Oligodendrocytes and Schwann cells do the actual wrapping, but they don’t work alone. Astrocytes, the most abundant glial cells in the brain, release growth factors that help young oligodendrocyte precursor cells multiply, migrate to the right locations, and mature into functional myelinating cells. One astrocyte-derived signal promotes precursor cell growth while another drives final maturation into a cell capable of producing myelin.

Microglia, the brain’s resident immune cells, also contribute. They stimulate oligodendrocytes to produce myelin-specific lipids and proteins, and they help prevent precursor cells from dying off before they can mature. So while microglia and astrocytes never produce myelin themselves, myelination would be significantly impaired without them.

What Happens When Myelin Is Damaged

Because two different glial cell types produce myelin in different parts of the nervous system, diseases that attack myelin tend to be location-specific. Multiple sclerosis (MS) is a CNS disease in which the immune system targets oligodendrocyte-produced myelin in the brain and spinal cord. The immune response attacks myelin basic protein, one of the key structural proteins holding the sheath together. Guillain-Barré syndrome (GBS) targets the PNS instead, with immune cells damaging Schwann cell myelin on peripheral nerves.
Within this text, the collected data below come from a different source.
-- ==== Sys2Proof/Machine/RegMap.lean ====
section
/-! DEFINITION. The register map: every register of the module with its offset, its size and its fields, each with
its bit range, access code and reset value, as the register tables of chapters 03 to 16 give them (R183 to R790). A
register field's home is one entry of `State.regs` under the field's key, unless `Machine/Views.lean` computes it. -/

namespace Sys2Proof.Machine

/-- The access codes of chapter 00 (R7 to R10, R746); `cntWrap` is a count that its Meaning column says wraps. -/
inductive Access where
  | rw | ro | w1c | rws | cnt | cntWrap | wo
  deriving DecidableEq, Repr

/-- Where a register lies: the host half's common registers, the media management space, the EPX block of one
endpoint, the ring registers of one function, or the configuration space of one function. -/
abbrev Space := Nat

/-- The space of a half's own registers. -/
def halfSpace : Half → Space
  | .host => 0
  | .media => 1

/-- The space of the EPX registers of endpoint `e` (R596). -/
def epSpace (e : Nat) : Space := 2 + e

/-- The space of the ring registers of function `fn` (R781). -/
def fnSpace (fn : Nat) : Space := 16 + fn

/-- The configuration space of function `fn` (R561 to R565). -/
def cfgSpace (fn : Nat) : Space := 2048 + fn

/-- One register field. -/
structure Field where
  space : Space
  off : Nat
  lsb : Nat
  width : Nat
  acc : Access
  reset : Nat
  deriving DecidableEq, Repr

/-- The number a field's entry has in the register table: space, offset and lowest bit. -/
def Field.key (f : Field) : Nat := (f.space * 2 ^ 28 + f.off) * 64 + f.lsb

/-- One register: its offset, its size in bytes and its fields that are not reserved. -/
structure Reg where
  off : Nat
  size : Nat
  fields : List Field
  deriving DecidableEq, Repr

/-! ### ING_CFG -/

/-- 1: Névé lookups and inserts are enabled (R184). -/
def ING_CFG.DEDUP_EN : Field := ⟨0, 0x200000, 0, 1, .rw, 0x0⟩
/-- 1: the Drift cache is enabled; setting it is subject to R149 (R184). -/
def ING_CFG.DRIFT_EN : Field := ⟨0, 0x200000, 1, 1, .rw, 0x0⟩
/-- 1: the lend window is part of the index; setting it is subject to R149 (R184). -/
def ING_CFG.LEND_EN : Field := ⟨0, 0x200000, 2, 1, .rw, 0x0⟩

/-- The register ING_CFG. -/
def regING_CFG : Reg := ⟨0x200000, 4, [ING_CFG.DEDUP_EN, ING_CFG.DRIFT_EN, ING_CFG.LEND_EN]⟩

/-! ### ING_CTRL -/

/-- 1 starts an invalidate of the Drift cache (R185). -/
def ING_CTRL.INVALIDATE : Field := ⟨0, 0x200004, 0, 1, .wo, 0x0⟩
/-- 1 in bit 16 + n releases slice n from quarantine (R185). -/
def ING_CTRL.QUAR_RELEASE : Field := ⟨0, 0x200004, 16, 16, .wo, 0x0⟩

/-- The register ING_CTRL. -/
def regING_CTRL : Reg := ⟨0x200004, 4, [ING_CTRL.INVALIDATE, ING_CTRL.QUAR_RELEASE]⟩

/-! ### ING_STATUS -/

/-- 1: an invalidate is in progress (R186). -/
def ING_STATUS.INV_BUSY : Field := ⟨0, 0x200008, 0, 1, .ro, 0x0⟩
/-- 1: an invalidate has completed since the last event of R148 (R186). -/
def ING_STATUS.INV_CLEAN : Field := ⟨0, 0x200008, 1, 1, .ro, 0x0⟩
/-- 1: lookups use the Drift cache (R186). -/
def ING_STATUS.DRIFT_ON : Field := ⟨0, 0x200008, 2, 1, .ro, 0x0⟩
/-- 1: the lend window is in use (R186). -/
def ING_STATUS.LEND_ON : Field := ⟨0, 0x200008, 3, 1, .ro, 0x0⟩
/-- an enable was refused under R149 (R186). -/
def ING_STATUS.ENABLE_REFUSED : Field := ⟨0, 0x200008, 4, 1, .w1c, 0x0⟩
/-- a lend request failed under R156 (R186). -/
def ING_STATUS.LEND_FAULT : Field := ⟨0, 0x200008, 5, 1, .w1c, 0x0⟩
/-- a write was refused under R152 or R181, or held a value out of range (R186). -/
def ING_STATUS.CONFIG_REFUSED : Field := ⟨0, 0x200008, 6, 1, .w1c, 0x0⟩
/-- bit 16 + n is 1 while slice n is quarantined (R186). -/
def ING_STATUS.QUARANTINED : Field := ⟨0, 0x200008, 16, 16, .ro, 0x0⟩

/-- The register ING_STATUS. -/
def regING_STATUS : Reg := ⟨0x200008, 4, [ING_STATUS.INV_BUSY, ING_STATUS.INV_CLEAN, ING_STATUS.DRIFT_ON, ING_STATUS.LEND_ON, ING_STATUS.ENABLE_REFUSED, ING_STATUS.LEND_FAULT, ING_STATUS.CONFIG_REFUSED, ING_STATUS.QUARANTINED]⟩

/-! ### ING_NEVE_LINES -/

/-- index lines in HBM, 0 to 83,886,080, which is 40 GiB; a larger value is refused (R187). -/
def ING_NEVE_LINES.LINES : Field := ⟨0, 0x200010, 0, 27, .rw, 0x5000000⟩

/-- The register ING_NEVE_LINES. -/
def regING_NEVE_LINES : Reg := ⟨0x200010, 4, [ING_NEVE_LINES.LINES]⟩

/-! ### ING_LEND_TABLE -/

/-- endpoint whose PF lends the memory (R188). -/
def ING_LEND_TABLE.EP : Field := ⟨0, 0x200018, 0, 2, .rw, 0x0⟩
/-- bits [63:12] of the lend table's host address (R188). -/
def ING_LEND_TABLE.BASE : Field := ⟨0, 0x200018, 12, 52, .rw, 0x0⟩

/-- The register ING_LEND_TABLE. -/
def regING_LEND_TABLE : Reg := ⟨0x200018, 8, [ING_LEND_TABLE.EP, ING_LEND_TABLE.BASE]⟩

/-! ### ING_LEND_PAGES -/

/-- lend table entries, 0 to 2,097,152, which is 4 TiB (R189). -/
def ING_LEND_PAGES.PAGES : Field := ⟨0, 0x200020, 0, 22, .rw, 0x0⟩

/-- The register ING_LEND_PAGES. -/
def regING_LEND_PAGES : Reg := ⟨0x200020, 4, [ING_LEND_PAGES.PAGES]⟩

/-! ### ING_SLICE -/

/-- verify mismatches on slice n since its last release or cold reset (R190). -/
def ING_SLICE.VMISMATCH (n : Nat) : Field := ⟨0, (0x200040 + 4 * n), 0, 8, .cnt, 0x0⟩
/-- 1: slice n is quarantined (R190). -/
def ING_SLICE.QUAR (n : Nat) : Field := ⟨0, (0x200040 + 4 * n), 8, 1, .ro, 0x0⟩

/-- The register ING_SLICE. -/
def regING_SLICE (n : Nat) : Reg := ⟨(0x200040 + 4 * n), 4, [ING_SLICE.VMISMATCH n, ING_SLICE.QUAR n]⟩

/-! ### ING_CNT_LOOKUPS -/

/-- count (R191). -/
def ING_CNT_LOOKUPS.COUNT : Field := ⟨0, 0x200100, 0, 64, .cnt, 0x0⟩

/-- The register ING_CNT_LOOKUPS. -/
def regING_CNT_LOOKUPS : Reg := ⟨0x200100, 8, [ING_CNT_LOOKUPS.COUNT]⟩

/-! ### ING_CNT_DRIFT_HITS -/

/-- count (R191). -/
def ING_CNT_DRIFT_HITS.COUNT : Field := ⟨0, 0x200108, 0, 64, .cnt, 0x0⟩

/-- The register ING_CNT_DRIFT_HITS. -/
def regING_CNT_DRIFT_HITS : Reg := ⟨0x200108, 8, [ING_CNT_DRIFT_HITS.COUNT]⟩

/-! ### ING_CNT_REFS_HONOURED -/

/-- count (R191). -/
def ING_CNT_REFS_HONOURED.COUNT : Field := ⟨0, 0x200110, 0, 64, .cnt, 0x0⟩

/-- The register ING_CNT_REFS_HONOURED. -/
def regING_CNT_REFS_HONOURED : Reg := ⟨0x200110, 8, [ING_CNT_REFS_HONOURED.COUNT]⟩

/-! ### ING_CNT_REFS_REFUSED -/

/-- count (R191). -/
def ING_CNT_REFS_REFUSED.COUNT : Field := ⟨0, 0x200118, 0, 64, .cnt, 0x0⟩

/-- The register ING_CNT_REFS_REFUSED. -/
def regING_CNT_REFS_REFUSED : Reg := ⟨0x200118, 8, [ING_CNT_REFS_REFUSED.COUNT]⟩

/-! ### ING_CNT_ZERO -/

/-- count (R191). -/
def ING_CNT_ZERO.COUNT : Field := ⟨0, 0x200120, 0, 64, .cnt, 0x0⟩

/-- The register ING_CNT_ZERO. -/
def regING_CNT_ZERO : Reg := ⟨0x200120, 8, [ING_CNT_ZERO.COUNT]⟩

/-! ### ING_CNT_RAW -/

/-- count (R191). -/
def ING_CNT_RAW.COUNT : Field := ⟨0, 0x200128, 0, 64, .cnt, 0x0⟩

/-- The register ING_CNT_RAW. -/
def regING_CNT_RAW : Reg := ⟨0x200128, 8, [ING_CNT_RAW.COUNT]⟩

/-! ### ING_CNT_STREAM_FAIL -/

/-- count (R191). -/
def ING_CNT_STREAM_FAIL.COUNT : Field := ⟨0, 0x200130, 0, 64, .cnt, 0x0⟩

/-- The register ING_CNT_STREAM_FAIL. -/
def regING_CNT_STREAM_FAIL : Reg := ⟨0x200130, 8, [ING_CNT_STREAM_FAIL.COUNT]⟩

/-! ### RIM_STATUS -/

/-- 1: the noise source passed its tests and is running (R235). -/
def RIM_STATUS.ENTROPY_OK : Field := ⟨0, 0x300000, 0, 1, .ro, 0x0⟩
/-- a health test failed under R227 (R235). -/
def RIM_STATUS.ENTROPY_FAULT : Field := ⟨0, 0x300000, 1, 1, .w1c, 0x0⟩
/-- 1: zeroized state of R232 (R235). -/
def RIM_STATUS.ZEROIZED : Field := ⟨0, 0x300000, 2, 1, .ro, 0x0⟩
/-- 1: a device key is held (R235). -/
def RIM_STATUS.DEVKEY_PRESENT : Field := ⟨0, 0x300000, 3, 1, .ro, 0x0⟩
/-- position of the current device key, 0 to 15 (R235). -/
def RIM_STATUS.DEVKEY_POS : Field := ⟨0, 0x300000, 4, 4, .ro, 0x0⟩
/-- 1: a zeroize is in progress (R235). -/
def RIM_STATUS.ZEROIZE_BUSY : Field := ⟨0, 0x300000, 8, 1, .ro, 0x0⟩
/-- a slot passed the mark of R213 (R235). -/
def RIM_STATUS.NONCE_WARN : Field := ⟨0, 0x300000, 9, 1, .w1c, 0x0⟩

/-- The register RIM_STATUS. -/
def regRIM_STATUS : Reg := ⟨0x300000, 4, [RIM_STATUS.ENTROPY_OK, RIM_STATUS.ENTROPY_FAULT, RIM_STATUS.ZEROIZED, RIM_STATUS.DEVKEY_PRESENT, RIM_STATUS.DEVKEY_POS, RIM_STATUS.ZEROIZE_BUSY, RIM_STATUS.NONCE_WARN]⟩

/-! ### RIM_CTRL -/

/-- 5A3Ch starts a zeroize; other values are ignored (R236). -/
def RIM_CTRL.ZEROIZE : Field := ⟨0, 0x300004, 0, 16, .wo, 0x0⟩
/-- 1 together with 5A3Ch in ZEROIZE also erases the device key (R236). -/
def RIM_CTRL.INCL_DEVKEY : Field := ⟨0, 0x300004, 16, 1, .wo, 0x0⟩

/-- The register RIM_CTRL. -/
def regRIM_CTRL : Reg := ⟨0x300004, 4, [RIM_CTRL.ZEROIZE, RIM_CTRL.INCL_DEVKEY]⟩

/-! ### RIM_SLOT_SEL -/

/-- slot that RIM_SLOT_INFO describes (R237). -/
def RIM_SLOT_SEL.SLOT : Field := ⟨0, 0x300010, 0, 12, .rw, 0x0⟩

/-- The register RIM_SLOT_SEL. -/
def regRIM_SLOT_SEL : Reg := ⟨0x300010, 4, [RIM_SLOT_SEL.SLOT]⟩

/-! ### RIM_SLOT_INFO -/

/-- key type as in R199; 0 for an empty slot (R238). -/
def RIM_SLOT_INFO.TYPE : Field := ⟨0, 0x300018, 0, 4, .ro, 0x0⟩
/-- 1: the slot is exhausted under R212 (R238). -/
def RIM_SLOT_INFO.EXHAUSTED : Field := ⟨0, 0x300018, 4, 1, .ro, 0x0⟩
/-- 1: the slot holds a counter lease (R238). -/
def RIM_SLOT_INFO.LEASED : Field := ⟨0, 0x300018, 5, 1, .ro, 0x0⟩
/-- owning function number; 0 for an empty stream-key slot (R238). -/
def RIM_SLOT_INFO.OWNER : Field := ⟨0, 0x300018, 16, 10, .ro, 0x0⟩
/-- KEY_ID of the slot's key (R238). -/
def RIM_SLOT_INFO.KEY_ID : Field := ⟨0, 0x300018, 32, 32, .ro, 0x0⟩

/-- The register RIM_SLOT_INFO. -/
def regRIM_SLOT_INFO : Reg := ⟨0x300018, 8, [RIM_SLOT_INFO.TYPE, RIM_SLOT_INFO.EXHAUSTED, RIM_SLOT_INFO.LEASED, RIM_SLOT_INFO.OWNER, RIM_SLOT_INFO.KEY_ID]⟩

/-! ### RIM_SLICE -/

/-- unrecovered compare failures on slice n since its last release or cold reset (R239). -/
def RIM_SLICE.CMISMATCH (n : Nat) : Field := ⟨0, (0x300040 + 4 * n), 0, 8, .cnt, 0x0⟩
/-- compare failures recovered by recomputation (R239). -/
def RIM_SLICE.CRETRY (n : Nat) : Field := ⟨0, (0x300040 + 4 * n), 8, 16, .cnt, 0x0⟩

/-- The register RIM_SLICE. -/
def regRIM_SLICE (n : Nat) : Reg := ⟨(0x300040 + 4 * n), 4, [RIM_SLICE.CMISMATCH n, RIM_SLICE.CRETRY n]⟩

/-! ### RIM_CNT_BLOCKS -/

/-- count (R240). -/
def RIM_CNT_BLOCKS.COUNT : Field := ⟨0, 0x300100, 0, 64, .cnt, 0x0⟩

/-- The register RIM_CNT_BLOCKS. -/
def regRIM_CNT_BLOCKS : Reg := ⟨0x300100, 8, [RIM_CNT_BLOCKS.COUNT]⟩

/-! ### RIM_CNT_RETRIES -/

/-- count (R240). -/
def RIM_CNT_RETRIES.COUNT : Field := ⟨0, 0x300108, 0, 64, .cnt, 0x0⟩

/-- The register RIM_CNT_RETRIES. -/
def regRIM_CNT_RETRIES : Reg := ⟨0x300108, 8, [RIM_CNT_RETRIES.COUNT]⟩

/-! ### RIM_CNT_UNWRAP_FAIL -/

/-- count (R240). -/
def RIM_CNT_UNWRAP_FAIL.COUNT : Field := ⟨0, 0x300110, 0, 64, .cnt, 0x0⟩

/-- The register RIM_CNT_UNWRAP_FAIL. -/
def regRIM_CNT_UNWRAP_FAIL : Reg := ⟨0x300110, 8, [RIM_CNT_UNWRAP_FAIL.COUNT]⟩

/-! ### RIM_CNT_NONCE_EXH -/

/-- count (R240). -/
def RIM_CNT_NONCE_EXH.COUNT : Field := ⟨0, 0x300118, 0, 64, .cnt, 0x0⟩

/-- The register RIM_CNT_NONCE_EXH. -/
def regRIM_CNT_NONCE_EXH : Reg := ⟨0x300118, 8, [RIM_CNT_NONCE_EXH.COUNT]⟩

/-! ### RIM_CNT_HEALTH_FAIL -/

/-- count (R240). -/
def RIM_CNT_HEALTH_FAIL.COUNT : Field := ⟨0, 0x300120, 0, 64, .cnt, 0x0⟩

/-- The register RIM_CNT_HEALTH_FAIL. -/
def regRIM_CNT_HEALTH_FAIL : Reg := ⟨0x300120, 8, [RIM_CNT_HEALTH_FAIL.COUNT]⟩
About 90 percent of GBS cases in Western countries involve inflammatory demyelination of peripheral nerves, often triggered by a preceding bacterial infection.

Both conditions cause similar downstream problems: when myelin breaks down, signals slow or fail to conduct at all, leading to weakness, numbness, or loss of coordination depending on which nerves are affected.

Myelin Repair Differs by Location

One of the most clinically significant differences between these two glial cell types is their capacity for repair. In the peripheral nervous system, Schwann cells are remarkably good at rebuilding. After nerve damage, immune cells enter the injury site and help Schwann cells break down fragmented myelin debris. The Schwann cells then begin dividing and form tubular structures that act as guides for regrowing nerve fibers. Once new axons extend through these tubes, Schwann cells re-wrap them with fresh myelin.

The central nervous system tells a very different story. Oligodendrocytes have some capacity for remyelination, but the CNS environment actively works against it. After injury, astrocytes form dense scar tissue that physically blocks regrowth, and oligodendrocytes themselves produce signals that inhibit axon extension. This is a major reason why conditions like MS cause progressive, often irreversible damage, while peripheral nerve injuries frequently recover meaningful function over time.